Harvesting Second Early Maris Peer Potatoes

The time has come to harvest the second early Maris Peer potatoes I chitted way back in March and planted out in April.

I bought the seed potatoes from Wilko and chitted them on the kitchen windowsill for several weeks before planting them in 42L grow bags (also from Wilko).

What is chitting?

Chitting is the process of letting seed potatoes sprout before planting them out. You’ll have seen this happen to supermarket potatoes when you leave them in the cupboard for too long – they’ll eventually start sprouting what look like new roots.

Ideally, though, you want short, stubby roots rather than the long, fleshy ones you get when potatoes are left in the dark for too long.

How to chit potatoes

To chit potatoes, simply place one seed potato rose end up in each cell of an egg box or seed tray and leave somewhere light like a windowsill, greenhouse or potting shed. You’ll want to avoid frost and to err on the side of caution, I’d avoid very cold temperatures as well.

What is the ‘rose end’?

It’s the end of the potato that has what looks like several eyes in a small cluster. The opposite end has a single scar that was attached to the originating seed potato. This should be at the bottom.

The chitting process can take several weeks depending on the location of the seed potatoes. I started chitting my potatoes in early March and planted them into the grow bags in early April.

I sowed four seed potatoes in each bag using the following process:

  • Add around four inches of potato compost to the bottom of the grow bag
  • Place the potatoes firmly onto the compost allowing enough space for growth
  • Cover them with another four inches of the same compost
  • Water

The idea is to let the plant grow so there’s about four inches of growth above the surface of the compost, then add more compost so the upper leaves are just visible. This replicates the process of earthing up when you sow potatoes outdoors.

I didn’t do this enough!

And for this reason, I think my crop was smaller than it could have been. But this is my first year growing potatoes so it’s all part of the learning curve.

Attacked by frost

I planted the potatoes in the grow bags at home around the start of April and moved them to the allotment towards the end of the same month. Sadly, we were hit by a slight frost a couple of days after moving them.

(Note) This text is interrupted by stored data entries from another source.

-- ==== Sys2Proof/Proofs/Registers.lean ====
section
/-!
The TAE's registers and buffers: which commands leave each of them (R22, R28 to R30), what they hold after reset
(R34), the invariant there, and waiting for the host. Settles the family `10_state.md`.
-/

open Sys2Proof Sys2Proof.Machine

namespace Sys2Proof.Machine

/-! ## What a command leaves as it was -/

theorem kept_of_renderTiles {cmd : Word} {b : Bool} {ts : List Nat} {s u : State}
    (h : (renderTiles cmd b ts s).state = u) : Kept s u :=
  h ▸ renderTiles_kept cmd b ts s

section
variable {i : Instr} {s t : State}

/-- Only `CANVAS` and `RST` write `STATUS`, and every command that responds with a fault. -/
theorem Effect.status_eq_or_faulted (h : Effect i s t) (hi : i.mnemonic ∉ ["CANVAS", "RST"]) :
    t.status = s.status ∨ ∃ k d, t.responses = s.responses ++ [⟨.raised k, d⟩] := by
  cases h with
  | reset he | boundTo _ _ he => simp [he, Instr.mnemonic] at hi
  | faulted | emitFailed => exact .inr ⟨_, _, rfl⟩
  | renderFailed _ _ k d u _ _ hu =>
    have hkept : Kept s u := kept_of_renderTiles (congrArg Work.state hu)
    exact .inr ⟨k, d, by rw [raise_responses, hkept.responses]⟩
  | rendered _ _ u _ _ hu => exact .inl (kept_of_renderTiles (congrArg Work.state hu)).status
  | encoded => exact .inl (encodeBuffers_status s)
  | answered | tileWritten | loaded | emitted => exact .inl rfl

theorem Effect.canvasSize_eq (h : Effect i s t) (hi : i.mnemonic ∉ ["CANVAS", "RST"]) :
    t.canvasW = s.canvasW ∧ t.canvasH = s.canvasH := by
  cases h with
  | reset he | boundTo _ _ he => simp [he, Instr.mnemonic] at hi
  | rendered _ _ u _ _ hu | renderFailed _ _ _ _ u _ _ hu =>
    have hkept : Kept s u := kept_of_renderTiles (congrArg Work.state hu)
    exact ⟨hkept.canvasW, hkept.canvasH⟩
  | encoded => exact ⟨encodeBuffers_canvasW s, encodeBuffers_canvasH s⟩
  | answered | faulted | tileWritten | loaded | emitted | emitFailed => exact ⟨rfl, rfl⟩

theorem Effect.tileIx_eq (h : Effect i s t)
    (hi : i.mnemonic ∉ ["CANVAS", "LOADT", "EMIT", "RENDER", "RST"]) : t.tileIx = s.tileIx := by
  cases h with
  | reset he | boundTo _ _ he | loaded _ _ he | emitted _ _ _ he | emitFailed _ _ _ _ he
  | rendered _ _ _ he | renderFailed _ _ _ _ _ he => simp [he, Instr.mnemonic] at hi
  | encoded => exact encodeBuffers_tileIx s
  | answered | faulted | tileWritten => rfl

theorem Effect.tile_eq (h : Effect i s t)
    (hi : i.mnemonic ∉ ["TCLR", "TPIX", "LOADT", "RENDER", "RST"]) : t.tile = s.tile := by
  cases h with
  | reset he | loaded _ _ he | rendered _ _ _ he | renderFailed _ _ _ _ _ he =>
    simp [he, Instr.mnemonic] at hi
  | tileWritten _ he =>
    rcases he with rfl | ⟨x, y, v, rfl⟩ <;> simp [Instr.mnemonic] at hi
  | encoded => exact encodeBuffers_tile s
  | answered | faulted | boundTo | emitted | emitFailed => rfl

theorem Effect.buffers_eq (h : Effect i s t) (hi : i.mnemonic ∉ ["ENCODE", "RENDER", "RST"]) :
    t.onoff = s.onoff ∧ t.pwm = s.pwm := by
  cases h with
  | reset he | encoded he | rendered _ _ _ he | renderFailed _ _ _ _ _ he =>
    simp [he, Instr.mnemonic] at hi
  | answered | faulted | tileWritten | boundTo | loaded | emitted | emitFailed => exact ⟨rfl, rfl⟩

end

/-! ## After reset -/

theorem readOnOff_blank {i : Nat} (hi : i < 24) : readOnOff blankOnOff i = some 0x00#8 := by
  rw [readOnOff_inside _ hi]; simp [blankOnOff]

theorem readPwm_blank {i : Nat} (hi : i < 131) : readPwm blankPwm i = some 0x00#8 := by
  rw [readPwm_inside _ hi]; simp [blankPwm]

theorem resetTae_atResetValues (s : State) : s.resetTae.AtResetValues where
  status := rfl
  canvasW := rfl
  canvasH := rfl
  tileCount := by simp [readControl, tileCount]
  tileIx := rfl
  tile _ hx _ hy := readPixel_blank hx hy
  onoff _ hi := readOnOff_blank hi
  pwm _ hi := readPwm_blank hi

/-- The reset state has nothing left for a reset of the TAE to change. -/
theorem resetTae_reset : State.reset.resetTae = State.reset := rfl

theorem reset_atResetValues : State.reset.AtResetValues :=
  resetTae_reset ▸ resetTae_atResetValues State.reset

/-- A response is no part of the TAE's own state. -/
theorem State.AtResetValues.respond {s : State} (h : s.AtResetValues) (c : RespCode) (d : Word) :
    (s.respond c d).AtResetValues :=
  ⟨h.status, h.canvasW, h.canvasH, h.tileCount, h.tileIx, h.tile, h.onoff, h.pwm⟩

theorem exec_rst (s : State) : exec .rst s = .next (s.resetTae.respond .ok 0) := rfl

theorem State.AtResetValues.bound {s : State} (h : s.AtResetValues) : s.bound = false := by
  rw [State.bound, h.status, BitVec.getLsbD_zero]

/-- R34's values meet the TAE's clauses of the invariant: nothing is bound and every byte is zero. The clauses about
the host's canvas are left. -/
theorem State.AtResetValues.inv {s : State} (h : s.AtResetValues) (hform : s.canvas.wf)
    (hinside : ∀ c ∈ s.canvas, c.1 < s.canvasLen) (hracing : s.racing = []) : s.Inv where
  reservedZero := by rw [h.status, BitVec.zero_and]
  boundSize hbound := by simp [h.bound] at hbound
  unboundSize _ := ⟨h.canvasW, h.canvasH⟩
  oddBytes k hk b hb := by
    have hzero : readOnOff s.onoff (2 * k + 1) = some 0x00#8 := h.onoff _ (by omega)
    obtain rfl : 0x00#8 = b := Option.some.inj (hzero.symm.trans hb)
    exact BitVec.zero_and
  fillerSlots i _ hi := h.pwm i hi
  canvasForm := hform
  canvasInside := hinside
  notRacing := hracing

/-! ## Waiting -/

theorem step_of_no_input {s : State} (hinputs : s.inputs = []) : step s = .next s := by
  simp only [step, hinputs]

end Sys2Proof.Machine

namespace Sys2Proof.Proofs.Registers

/-- Settles O21, register by register: a command that the spec does not list leaves the register as it was. -/
theorem onlyTheListedCommandsWriteEachRegister : Obligations.OnlyTheListedCommandsWriteEachRegister := by
  intro i s t hexec
  have heffect : Effect i s t := effect_of_exec hexec
  refine ⟨fun hstatus => ?_, fun hsize => ?_, not_imp_comm.mp heffect.tileIx_eq,
    not_imp_comm.mp heffect.tile_eq, fun hbuffers => ?_⟩
  · exact or_iff_not_imp_left.mpr fun hi => (heffect.status_eq_or_faulted hi).resolve_left hstatus
  · exact not_imp_comm.mp heffect.canvasSize_eq (not_and_or.mpr hsize)
  · exact not_imp_comm.mp heffect.buffers_eq (not_and_or.mpr hbuffers)

/-- Settles O22: every command answers a next state in the same environment. -/
theorem noCommandWritesTheCanvas : Obligations.NoCommandWritesTheCanvas := by
  intro i s
  obtain ⟨t, ht, heffect⟩ := exec_effect i s
  obtain ⟨hcanvas, hlen, hracing, hinputs, hpre, htick⟩ := heffect.sameEnvironment
  exact ⟨t, ht, fun idx => by rw [hcanvas], hcanvas, hlen, hracing, hinputs, hpre, htick⟩

/-- Settles O7: with nothing on the host's list, `step` has nothing to take. -/
theorem stepWaitsForTheHost : Obligations.StepWaitsForTheHost :=
  fun _ => step_of_no_input

/-- Settles O8: both states are what `resetTae` leaves, the one after `RST` with a response. -/
theorem resetStateHoldsTheResetValues : Obligations.ResetStateHoldsTheResetValues :=
  ⟨reset_atResetValues, fun s => ⟨_, exec_rst s, (resetTae_atResetValues s).respond _ _⟩⟩

/-- Settles O24: the reset state holds R34's values, and its canvas memory lists no byte. -/
theorem invariantHoldsAfterReset : Obligations.InvariantHoldsAfterReset :=
  reset_atResetValues.inv State.reset_canvas_wf (fun _ hc => absurd hc List.not_mem_nil) rfl

end Sys2Proof.Proofs.Registers
end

I asked for advice from one of the other plot holders, Sue, and she advised me to cut off the frosted parts and leave them to grow.

So I did.

By the middle of July they were looking like they were ready to harvest.

So I did. And here are the results from the three grow bags in the photo.

I don’t know if this is a good yield or not, but they taste yummy with plenty of butter, a pinch of salt and some black pepper.